Saved data entries
•••••

/-! ## The debouncers -/

/-- R120, R173: whatever legal operation runs, the edge moves the buttons one stage on, and nothing but the first stages
depends on the port levels, nothing but the second stages on the first; reset and reserved-code recovery clear all four
stages instead. -/
def Obligations.ButtonsReachOnlyTheFirstStages : Prop :=
  (∀ s : State, s.cfg.wf = true → s.portIn.rst = true ∨ 0xD ≤ s.regs.S.toNat →
    ∃ r, step s = .next (s.later 1 r) ∧ r.spdS1 = false ∧ r.spdS2 = false ∧ r.patS1 = false ∧ r.patS2 = false) ∧
  ∀ (s : State) (i : Instr) (xs : List PortIn), i ≠ .reservedD → i ≠ .reservedE → i ≠ .reservedF →
    ∃ r r' : Regs s.cfg, exec i s = .next (s.later 1 r) ∧
      exec i { s with inputs := xs } = .next (({ s with inputs := xs } : State).later 1 r') ∧
      Synchronised s.regs s.portIn r ∧ { r' with spdS1 := r.spdS1, patS1 := r.patS1 } = r ∧
      ∀ a b : Bool, exec i { s with regs := { s.regs with spdS1 := a, patS1 := b } } =
        .next (s.later 1 { r with spdS2 := a, patS2 := b })

/-- What the spec derives in R129: the samples a poll sees are the port levels at the edge two cycles before. -/
def Obligations.SamplesAreTwoCyclesOld : Prop :=
  ∀ s : State, s.cfg.wf = true → NoReset s 2 → s.regs.S.toNat ≤ 0xC →
    ∃ r, cycles 2 s = .next (s.later 2 r) ∧ r.spdS2 = (s.portInAt 0).btnSpeed ∧ r.patS2 = (s.portInAt 0).btnPattern

/-- What the spec derives in R128 from R124 and R9: the speed actions visit the levels in order and return to the
base, six actions in the reference configuration. -/
def Obligations.SpeedActionsCycleThroughTheLevels : Prop :=
  (∀ (c : Config) (r : Regs c) (k : Nat), c.wf = true → r.delay.toNat = c.delayBase →
    c.delayBase + k * c.delayStep < c.delayWrap →
    ((Regs.speedAction)^[k] r).delay.toNat = c.delayBase + k * c.delayStep ∧
      (c.delayWrap ≤ c.delayBase + (k + 1) * c.delayStep →
        ((Regs.speedAction)^[k + 1] r).delay.toNat = c.delayBase)) ∧
  ∀ r : Regs Config.hw, r.delay.toNat = 3 → ((Regs.speedAction)^[6] r).delay.toNat = 3

/-- What the spec derives in R130 from R125: the pattern events alternate between reversing and advancing; `2 * N_PAT`
of them come back to the start. -/
def Obligations.PatternEventsAlternateAndAdvance : Prop :=
  ∀ (c : Config) (r : Regs c), c.wf = true → r.rev = false → r.idx.toNat < c.nPat →
    (∀ k, ((Regs.patternAction)^[k] r).rev = decide (k % 2 = 1) ∧
      ((Regs.patternAction)^[k] r).idx.toNat = (r.idx.toNat + k / 2) % c.nPat ∧
      (2 ≤ k → ((Regs.patternAction)^[k] r).sw = true)) ∧
    ((Regs.patternAction)^[2 * c.nPat] r).idx = r.idx ∧ ((Regs.patternAction)^[2 * c.nPat] r).rev = false

/-- R123, and what the spec derives in R127: at most one of the two latches registers a press at an edge, and the action
of the other button does not run then. -/
def Obligations.OnePressAtAnEdge : Prop :=
  ∀ s t : State, step s = .next t →
    (s.regs.spdLatch = false → t.regs.spdLatch = true →
      t.regs.patLatch = s.regs.patLatch ∧ t.regs.rev = s.regs.rev ∧ t.regs.idx.toNat = s.regs.idx.toNat ∧
        t.regs.sw = s.regs.sw) ∧
    (s.regs.patLatch = false → t.regs.patLatch = true →
      ¬ (s.regs.spdLatch = false ∧ t.regs.spdLatch = true) ∧ t.regs.delay.toNat = s.regs.delay.toNat)

/-- What the spec derives in R126: over polls that all see a button pressed, its action runs once, at the first poll
that evaluates it. For the pattern button the speed samples are free, so a poll may be skipped under R123. -/
def Obligations.HeldButtonActsOnce : Prop :=
  (∀ (c : Config) (r : Regs c) (p : Bool) (ps : List Bool), r.spdLatch = false →
    (polls r ((true, p) :: ps.map fun q => (true, q))).spdLatch = true ∧
      (polls r ((true, p) :: ps.map fun q => (true, q))).delay.toNat = levelAfterSpeedAction r) ∧
  ∀ (c : Config) (r : Regs c) (v : Bool) (vs : List Bool), r.patLatch = false → ¬ (v = true ∧ r.spdLatch = false) →
    (polls r ((v, true) :: vs.map fun u => (u, true))).patLatch = true ∧
      PatternActed r (polls r ((v, true) :: vs.map fun u => (u, true)))

/-! ## The sequencer -/

/-- R140, R141: FWD_INIT latches the catalog entry of `idx`, entry 0 where `idx` is past the catalog. -/
def Obligations.FwdInitLatchesTheActiveEntry : Prop :=
  ∀ (s : State) (e : Entry), IsCatLookup s.cfg s.regs.idx.toNat e →
    decodeCode 0x0#4 = .fwdInit ∧
    (Inv s → s.regs.S = 0x0#4 → s.regs.sw = false) ∧
    Completes .fwdInit s fun r =>
      r.eStart = BitVec.ofNat s.cfg.cw e.start ∧ r.eLen = BitVec.ofNat s.cfg.cw e.len ∧
        r.i = BitVec.ofNat s.cfg.cw e.start ∧ r.dir = false ∧ r.S = 0x1#4 ∧
        (s.cfg.wf = true → r.eStart.toNat = e.start ∧ r.eLen.toNat = e.len ∧ r.i.toNat = e.start) ∧
        SameShifter s.regs r ∧ SameTimer s.regs r ∧ SamePlayback s.regs r ∧ SameLatches s.regs r

/-- R142, with its corner cases: in reverse the offset is `e_start + 1` or at least `e_start + 3`; the first forward
CHECK of a pass goes on; over an entry of length 4 the first reverse CHECK does not. -/
def Obligations.CheckTestsTheRangeAndTheSwitch : Prop :=
  ∀ s : State,
    decodeCode 0x1#4 = .check ∧
    (Inv s → s.regs.S = 0x1#4 → s.regs.dir = true →
      s.regs.i.toNat = s.regs.eStart.toNat + 1 ∨ s.regs.eStart.toNat + 3 ≤ s.regs.i.toNat) ∧
    (Inv s → s.regs.S = 0x0#4 → NoReset s 2 → ∃ r, cycles 2 s = .next (s.later 2 r) ∧ r.S = 0x2#4) ∧
    (Inv s → s.regs.S = 0xC#4 → s.regs.eLen.toNat = 4 → NoReset s 2 →
      ∃ r, cycles 2 s = .next (s.later 2 r) ∧ r.S = 0xB#4) ∧
    Completes .check s fun r =>
      (s.regs.dir = false →
        r.S = if s.regs.i.toNat < (s.regs.eStart + s.regs.eLen).toNat ∧ s.regs.sw = false then 0x2#4 else 0xB#4) ∧
      (s.regs.dir = true →
        r.S = if (s.regs.eStart + 2).toNat ≤ s.regs.i.toNat ∧ s.regs.sw = false then 0x2#4 else 0xB#4) ∧
      SameScan s.regs r ∧ SameShifter s.regs r ∧ SameTimer s.regs r ∧ SamePlayback s.regs r ∧ SameLatches s.regs r

/-- R143, R121 to R125. -/
def Obligations.Poll1PollsAfterTheLatch : Prop :=
  ∀ s : State,
    decodeCode 0x7#4 = .poll1 ∧
    Completes .poll1 s fun r =>
      Polled s.regs r ∧ r.S = 0x8#4 ∧ SameScan s.regs r ∧ SameShifter s.regs r ∧ SameTimer s.regs r

/-- R144: the delay counter is loaded with the level the same poll leaves. -/
def Obligations.Poll2PollsAndLoadsTheDelay : Prop :=
  ∀ s : State,
    decodeCode 0x8#4 = .poll2 ∧
    Completes .poll2 s fun r =>
      Polled s.regs r ∧ r.ticks = r.delay ∧ r.pre.toNat = s.cfg.tickCycles - 1 ∧ r.S = 0x9#4 ∧
        SameScan s.regs r ∧ SameShifter s.regs r

/-- R145: one cycle of the delay counter; and the length of the whole delay, which the spec derives there by induction
on the ticks. -/
def Obligations.DelayCountsTicksOfTickCycles : Prop :=
  (∀ s : State,
    decodeCode 0x9#4 = .delay ∧
    Completes .delay s fun r =>
      (if s.regs.pre.toNat ≠ 0 then
        r.pre.toNat = s.regs.pre.toNat - 1 ∧ r.ticks = s.regs.ticks ∧ r.S = s.regs.S
      else if s.regs.ticks.toNat ≤ 1 then r.S = 0xA#4 ∧ SameTimer s.regs r
      else
        r.ticks.toNat = s.regs.ticks.toNat - 1 ∧ r.pre.toNat = s.cfg.tickCycles - 1 ∧ r.S = s.regs.S) ∧
      SameScan s.regs r ∧ SameShifter s.regs r ∧ SamePlayback s.regs r ∧ SameLatches s.regs r) ∧
  ∀ s : State, s.cfg.wf = true → s.regs.S = 0x9#4 → 1 ≤ s.regs.ticks.toNat →
    s.regs.pre.toNat = s.cfg.tickCycles - 1 →
    let n := s.regs.ticks.toNat * s.cfg.tickCycles
    NoReset s n →
    (∀ j < n, ∃ r, cycles j s = .next (s.later j r) ∧ r.S = 0x9#4) ∧
      ∃ r, cycles n s = .next (s.later n r) ∧ r.S = 0xA#4

/-- R146. -/
def Obligations.Poll3PollsAndAdvancesTheOffset : Prop :=
  ∀ s : State,
    decodeCode 0xA#4 = .poll3 ∧
    (Inv s → s.regs.S = 0xA#4 → s.regs.dir = false →
      (s.regs.i + 2).toNat = s.regs.i.toNat + 2 ∧ s.regs.i.toNat + 2 ≤ (s.regs.eStart + s.regs.eLen).toNat) ∧
    (Inv s → s.regs.S = 0xA#4 → s.regs.dir = true →
      (s.regs.i - 2).toNat + 2 = s.regs.i.toNat ∧ s.regs.eStart.toNat + 1 ≤ (s.regs.i - 2).toNat) ∧
    Completes .poll3 s fun r =>
      Polled s.regs r ∧ r.i = (if s.regs.dir then s.regs.i - 2 else s.regs.i + 2) ∧ r.S = 0x1#4 ∧
        r.dir = s.regs.dir ∧ r.eStart = s.regs.eStart ∧ r.eLen = s.regs.eLen ∧ SameShifter s.regs r ∧
        SameTimer s.regs r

•••••

Problem to work on: Each line in the data that holds the string "from" should be found and copied.

Result for this task:
/-- What the spec derives in R128 from R124 and R9: the speed actions visit the levels in order and return to the
/-- What the spec derives in R130 from R125: the pattern events alternate between reversing and advancing; `2 * N_PAT`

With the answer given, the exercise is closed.